Artikel 2 Wijze van meten

Bij de toepassing van deze regels wordt als volgt gemeten:

2.1 de afstand van een gebouw tot een zijdelingse perceelsgrens

de afstand gemeten vanaf het dichtst bij de perceelsgrens gelegen punt van het gebouw tot aan de zijdelingse perceelsgrens.

2.2 de afstanden tussen lijnen

afstanden tussen lijnen worden gemeten van het hart van de ene lijn tot het hart van de andere lijn.

2.3 de bedrijfsvloeroppervlakte

de totale oppervlakte, binnenwerks gemeten, van alle op een bouwperceel aanwezige bebouwing, boven en onder peil, ten dienste van één bepaalde binnen een bestemming toegestane activiteit/functie.

2.4 de diepte van een bouwwerk, niet zijnde een hoofdgebouw

de afstand gemeten vanaf het verste punt van het bouwwerk loodrecht op de gevel waartegen het bouwwerk wordt aangebouwd.

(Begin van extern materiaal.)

-- ==== Sys2Proof/Certificates/Slice0/Obligations.lean ====
section
/-! DEFINITION. The statements for the provers. `Dev.keeps` is the frame of a command that writes the registers it names;
`State.withDev` is the block with another device: its queue and its fuses stay. -/

open Sys2Proof Sys2Proof.Machine

/-- R3, R4, R362: the block takes the command at the front of its queue and runs it with the rest of the queue (the queue is the
model's way to present the events from outside, first in, first out). -/
def Obligations.StepRunsTheFrontCommand : Prop :=
  ∀ (c : Instr) (l : List Instr) (s : State), s.pending = c :: l → step s = exec c { s with pending := l }

/-- On an empty queue one core cycle passes (notes/assumptions/5.md, the model's choice): TIME counts it once start-up has the
core clock, and no register, store or fuse changes unless the collector has a message. R266: TIME counts one a cycle, R297:
ten on the fallback clock. -/
def Obligations.EmptyQueueIsOneCycle : Prop :=
  ∀ s : State, s.pending = [] → s.col.queue = [] → s.col.slots = [] →
    ∃ t, step s = .next t ∧ t.pending = [] ∧ t.fuses = s.fuses ∧ s.keeps t.toDev [] ∧ t.slices = s.slices ∧
      (s.frz.frozen = false → t.now = s.now + 1) ∧ (s.frz.frozen = true → t.now = s.now ∧ t.time = s.time ∧ t.frz.span = s.frz.span + 1) ∧
      (s.awake = true → 4 ≤ s.boot.step → t.time = s.time + (if s.fallback then 10 else 1)) ∧ (s.awake = false → t.time = s.time)

/-- Whatever the state, every command has a next state, and leaves the queue's rest as it is: none of the 230 ends in a fault or
a refusal. -/
def Obligations.EveryCommandAnswersNext : Prop :=
  ∀ (c : Instr) (s : State), ∃ t, exec c s = .next t ∧ t.pending = s.pending

/-- R421, R422: in freeze, or with RESET_N low, nothing of the device's own runs: of all commands only the test port's, the
resets', the pins', the clocks', the encoders' and the comparators' own act (the list is the model's reading:
notes/assumptions/5.md); every other leaves the whole state as it is. -/
def Obligations.StoppedDeviceIgnoresCommands : Prop :=
  ∀ (c : Instr) (s : State), s.awake = false →
    (match c with
    | .clampTrip .. | .clampInputReturn .. | .winCrossing .. | .encoderEdge .. | .perst | .perstDeassert | .pcieLinkDown
    | .freezeNFall | .jtagFreeze | .jtagThaw _ | .jtagStatus _ | .scanSelect _ | .scanRead | .memSelect _ | .memRead | .unlockChallenge
    | .unlockResponse .. | .unlockVerifyDone | .extest _ | .samplePreload _ | .bypass _ | .resetNRise .. | .resetNLow | .powerOnReset | .pwrfailNFall
    | .pwrfailNRise | .brownOut _ | .brownOutRelease _ | .interlockNFall | .interlockNRise | .pllLocked _ | .standbyLockLost | .activePllLockLost _
    | .pllBothLost | .xinLost | .xinReturn | .graveWire _ | .tempCritical => False
    | _ => True) → exec c s = .next s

2.5 de bouwhoogte van een bouwwerk

vanaf het peil tot aan het hoogste punt van een gebouw of van een bouwwerk, geen gebouw zijnde, met uitzondering van ondergeschikte bouwonderdelen, zoals schoorstenen, lichtkoepels, dakkapellen, lucht- en liftkokers, (brand)trappen, zonnepanelen, andere technische ruimten en/of technische constructies, hekwerken, luifels, balkons en antennes.

2.6 de bouwhoogte van een dakopbouw

vanaf de afdekking van de bovenste bouwlaag tot aan het hoogste punt van de dakopbouw.

2.7 de bouwhoogte van een kap

vanaf de bovenkant goot, boeibord of daarmee gelijk te stellen constructiedeel tot aan het hoogste punt van de kap.

2.8 de dakhelling

langs het dakvlak ten opzichte van het horizontale vlak.

2.9 gevellijn

de plaats vanaf waar de bouw- en goothoogte van het aangrenzende maatvoeringsvlak wordt gemeten.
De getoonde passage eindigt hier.